The Role of Indoleamine 2,3-Dioxygenase in Renal Tubular Epithelial Cells Senescence under Anoxia or Reoxygenation.

机构信息

Department of Nephrology, Faculty of Medicine, University of Thessaly, 41110 Larissa, Greece.

出版信息

Biomolecules. 2021 Oct 15;11(10):1522. doi: 10.3390/biom11101522.

DOI:10.3390/biom11101522
PMID:34680153
原文链接:https://pmc.ncbi.nlm.nih.gov/articles/PMC8533884/
Abstract

Ischemia-reperfusion injury is the commonest form of acute kidney injury (AKI).

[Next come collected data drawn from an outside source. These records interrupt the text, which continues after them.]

-- ==== Sys2Proof/Laws/Reads.lean ====
section
/-!
SUPPORT. Laws/Reads.lean: what a read of one table gives after a write of it, and after a write of another.
-/

namespace Sys2Proof.Machine

@[simp] theorem getTen_setTen_same (b : Block) (t : Nat) (r : TenantRec) : getTen (setTen b t r) t = r := by simp [getTen, setTen]
theorem getTen_setTen_ne (b : Block) (t : Nat) (r : TenantRec) {k : Nat} (h : k ≠ t) : getTen (setTen b t r) k = getTen b k := tabGet_tabPut_ne _ _ _ h
@[simp] theorem setTen_setTen_same (b : Block) (t : Nat) (r : TenantRec) (q : TenantRec) : setTen (setTen b t r) t q = setTen b t q := by simp [setTen]
@[simp] theorem getSlot_setSlot_same (b : Block) (n : Nat) (r : SlotRec) : getSlot (setSlot b n r) n = r := by simp [getSlot, setSlot]
theorem getSlot_setSlot_ne (b : Block) (n : Nat) (r : SlotRec) {k : Nat} (h : k ≠ n) : getSlot (setSlot b n r) k = getSlot b k := tabGet_tabPut_ne _ _ _ h
@[simp] theorem setSlot_setSlot_same (b : Block) (n : Nat) (r : SlotRec) (q : SlotRec) : setSlot (setSlot b n r) n q = setSlot b n q := by simp [setSlot]
@[simp] theorem getSn_setSn_same (b : Block) (n : Nat) (r : Sentinel) : getSn (setSn b n r) n = r := by simp [getSn, setSn]
theorem getSn_setSn_ne (b : Block) (n : Nat) (r : Sentinel) {k : Nat} (h : k ≠ n) : getSn (setSn b n r) k = getSn b k := tabGet_tabPut_ne _ _ _ h
@[simp] theorem setSn_setSn_same (b : Block) (n : Nat) (r : Sentinel) (q : Sentinel) : setSn (setSn b n r) n q = setSn b n q := by simp [setSn]
@[simp] theorem getLink_setLink_same (b : Block) (n : Nat) (r : Link) : getLink (setLink b n r) n = r := by simp [getLink, setLink]
theorem getLink_setLink_ne (b : Block) (n : Nat) (r : Link) {k : Nat} (h : k ≠ n) : getLink (setLink b n r) k = getLink b k := tabGet_tabPut_ne _ _ _ h
@[simp] theorem setLink_setLink_same (b : Block) (n : Nat) (r : Link) (q : Link) : setLink (setLink b n r) n q = setLink b n q := by simp [setLink]
@[simp] theorem getPslot_setPslot_same (b : Block) (n : Nat) (r : ProgSlot) : getPslot (setPslot b n r) n = r := by simp [getPslot, setPslot]
theorem getPslot_setPslot_ne (b : Block) (n : Nat) (r : ProgSlot) {k : Nat} (h : k ≠ n) : getPslot (setPslot b n r) k = getPslot b k := tabGet_tabPut_ne _ _ _ h
@[simp] theorem setPslot_setPslot_same (b : Block) (n : Nat) (r : ProgSlot) (q : ProgSlot) : setPslot (setPslot b n r) n q = setPslot b n q := by simp [setPslot]
@[simp] theorem getPort_setPort_same (b : Block) (n : Nat) (r : SpPort) : getPort (setPort b n r) n = r := by simp [getPort, setPort]
theorem getPort_setPort_ne (b : Block) (n : Nat) (r : SpPort) {k : Nat} (h : k ≠ n) : getPort (setPort b n r) k = getPort b k := tabGet_tabPut_ne _ _ _ h
@[simp] theorem setPort_setPort_same (b : Block) (n : Nat) (r : SpPort) (q : SpPort) : setPort (setPort b n r) n q = setPort b n q := by simp [setPort]
@[simp] theorem getHop_setHop_same (b : Block) (n : Nat) (r : Hop) : getHop (setHop b n r) n = r := by simp [getHop, setHop]
theorem getHop_setHop_ne (b : Block) (n : Nat) (r : Hop) {k : Nat} (h : k ≠ n) : getHop (setHop b n r) k = getHop b k := tabGet_tabPut_ne _ _ _ h
@[simp] theorem setHop_setHop_same (b : Block) (n : Nat) (r : Hop) (q : Hop) : setHop (setHop b n r) n q = setHop b n q := by simp [setHop]
@[simp] theorem getRing_setRing_same (b : Block) (n : Nat) (r : Ring) : getRing (setRing b n r) n = r := by simp [getRing, setRing]
theorem getRing_setRing_ne (b : Block) (n : Nat) (r : Ring) {k : Nat} (h : k ≠ n) : getRing (setRing b n r) k = getRing b k := tabGet_tabPut_ne _ _ _ h
@[simp] theorem setRing_setRing_same (b : Block) (n : Nat) (r : Ring) (q : Ring) : setRing (setRing b n r) n q = setRing b n q := by simp [setRing]
@[simp] theorem getChan_setChan_same (b : Block) (n : Nat) (r : RedChan) : getChan (setChan b n r) n = r := by simp [getChan, setChan]
theorem getChan_setChan_ne (b : Block) (n : Nat) (r : RedChan) {k : Nat} (h : k ≠ n) : getChan (setChan b n r) k = getChan b k := tabGet_tabPut_ne _ _ _ h
@[simp] theorem setChan_setChan_same (b : Block) (n : Nat) (r : RedChan) (q : RedChan) : setChan (setChan b n r) n q = setChan b n q := by simp [setChan]
@[simp] theorem getDom_setDom_same (b : Block) (n : Nat) (r : Domain) : getDom (setDom b n r) n = r := by simp [getDom, setDom]
theorem getDom_setDom_ne (b : Block) (n : Nat) (r : Domain) {k : Nat} (h : k ≠ n) : getDom (setDom b n r) k = getDom b k := tabGet_tabPut_ne _ _ _ h
@[simp] theorem setDom_setDom_same (b : Block) (n : Nat) (r : Domain) (q : Domain) : setDom (setDom b n r) n q = setDom b n q := by simp [setDom]
@[simp] theorem getEntry_setEntry_same (b : Block) (n : Nat) (r : Entry) : getEntry (setEntry b n r) n = r := by simp [getEntry, setEntry]
theorem getEntry_setEntry_ne (b : Block) (n : Nat) (r : Entry) {k : Nat} (h : k ≠ n) : getEntry (setEntry b n r) k = getEntry b k := tabGet_tabPut_ne _ _ _ h
@[simp] theorem setEntry_setEntry_same (b : Block) (n : Nat) (r : Entry) (q : Entry) : setEntry (setEntry b n r) n q = setEntry b n q := by simp [setEntry]
@[simp] theorem getPll_setPll_same (b : Block) (n : Nat) (r : Pll) : getPll (setPll b n r) n = r := by simp [getPll, setPll]
theorem getPll_setPll_ne (b : Block) (n : Nat) (r : Pll) {k : Nat} (h : k ≠ n) : getPll (setPll b n r) k = getPll b k := tabGet_tabPut_ne _ _ _ h
@[simp] theorem setPll_setPll_same (b : Block) (n : Nat) (r : Pll) (q : Pll) : setPll (setPll b n r) n q = setPll b n q := by simp [setPll]
@[simp] theorem getRef_setRef_same (b : Block) (n : Nat) (r : RefClk) : getRef (setRef b n r) n = r := by simp [getRef, setRef]
theorem getRef_setRef_ne (b : Block) (n : Nat) (r : RefClk) {k : Nat} (h : k ≠ n) : getRef (setRef b n r) k = getRef b k := tabGet_tabPut_ne _ _ _ h
@[simp] theorem setRef_setRef_same (b : Block) (n : Nat) (r : RefClk) (q : RefClk) : setRef (setRef b n r) n q = setRef b n q := by simp [setRef]
@[simp] theorem getDdr_setDdr_same (b : Block) (n : Nat) (r : DdrCh) : getDdr (setDdr b n r) n = r := by simp [getDdr, setDdr]
theorem getDdr_setDdr_ne (b : Block) (n : Nat) (r : DdrCh) {k : Nat} (h : k ≠ n) : getDdr (setDdr b n r) k = getDdr b k := tabGet_tabPut_ne _ _ _ h
@[simp] theorem setDdr_setDdr_same (b : Block) (n : Nat) (r : DdrCh) (q : DdrCh) : setDdr (setDdr b n r) n q = setDdr b n q := by simp [setDdr]
@[simp] theorem getPf_setPf_same (b : Block) (n : Nat) (r : PfRec) : getPf (setPf b n r) n = r := by simp [getPf, setPf]
theorem getPf_setPf_ne (b : Block) (n : Nat) (r : PfRec) {k : Nat} (h : k ≠ n) : getPf (setPf b n r) k = getPf b k := tabGet_tabPut_ne _ _ _ h
@[simp] theorem setPf_setPf_same (b : Block) (n : Nat) (r : PfRec) (q : PfRec) : setPf (setPf b n r) n q = setPf b n q := by simp [setPf]
@[simp] theorem getDrive_setDrive_same (b : Block) (n : Nat) (r : Nvme) : getDrive (setDrive b n r) n = r := by simp [getDrive, setDrive]
theorem getDrive_setDrive_ne (b : Block) (n : Nat) (r : Nvme) {k : Nat} (h : k ≠ n) : getDrive (setDrive b n r) k = getDrive b k := tabGet_tabPut_ne _ _ _ h
@[simp] theorem setDrive_setDrive_same (b : Block) (n : Nat) (r : Nvme) (q : Nvme) : setDrive (setDrive b n r) n q = setDrive b n q := by simp [setDrive]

Tubular epithelial cell senescence contributes to incomplete recovery from AKI and predisposes to subsequent chronic kidney disease. In cultures of primary proximal renal tubular epithelial cells (RPTECs) subjected to anoxia or reoxygenation, we evaluated the role of indoleamine 2,3-dioxygenase 1 (IDO) in cellular senescence. Proteins of interest were assessed with Western blotting or enzyme-linked immunosorbent assay or histochemically. Under anoxia or reoxygenation, IDO expression and activity were increased. Moreover, the two IDO-derived pathways, the general control nonderepressible 2 kinase (GCN2K) pathway and the aryl-hydrocarbon receptor (AhR) pathway, were also activated. A DNA damage response (DDR) took place and led to increased levels of the cell-cycle inhibitors p21 and p16, and senescence-associated β-galactosidase (SA-β-Gal) activity. Cell proliferation was inhibited, and more IL-6 was produced. The IDO inhibitor 1-DL-methyl-tryptophan ameliorated the DDR; decreased p21, p16, and SA-β-Gal activity; restored cell proliferation; and decreased IL-6 production. The AhR inhibitor CH223191 did not affect the above parameters. In conclusion, anoxia and the subsequent reoxygenation upregulate IDO. IDO depletes tryptophan and activates GCN2K. The latter enhances the anoxia- or reoxygenation-induced DDR, resulting in increased p21 and p16 expression and eventually leading to RPTEC senescence. Since cellular senescence affects AKI outcome, the role of IDO in cellular senescence and the possible therapeutic role of IDO inhibitors deserve further investigation.

摘要

缺血再灌注损伤是急性肾损伤(AKI)最常见的形式。肾小管上皮细胞衰老导致 AKI 不完全恢复,并易继发慢性肾脏病。在缺氧或复氧培养的原代近端肾小管上皮细胞(RPTEC)中,我们评估了色氨酸 2,3-双加氧酶 1(IDO)在细胞衰老中的作用。用 Western blot 或酶联免疫吸附试验或组织化学法评估感兴趣的蛋白。在缺氧或复氧下,IDO 表达和活性增加。此外,两种 IDO 衍生途径,一般控制非抑制 2 激酶(GCN2K)途径和芳香烃受体(AhR)途径,也被激活。发生 DNA 损伤反应(DDR),导致细胞周期抑制剂 p21 和 p16 水平升高,以及衰老相关 β-半乳糖苷酶(SA-β-Gal)活性增加。细胞增殖受到抑制,更多的 IL-6 产生。IDO 抑制剂 1-DL-甲基-色氨酸改善了 DDR;降低了 p21、p16 和 SA-β-Gal 活性;恢复了细胞增殖;并减少了 IL-6 的产生。AhR 抑制剂 CH223191 不影响上述参数。总之,缺氧和随后的复氧上调 IDO。IDO 消耗色氨酸并激活 GCN2K。后者增强了缺氧或复氧诱导的 DDR,导致 p21 和 p16 表达增加,最终导致 RPTEC 衰老。由于细胞衰老影响 AKI 结局,IDO 在细胞衰老中的作用以及 IDO 抑制剂的可能治疗作用值得进一步研究。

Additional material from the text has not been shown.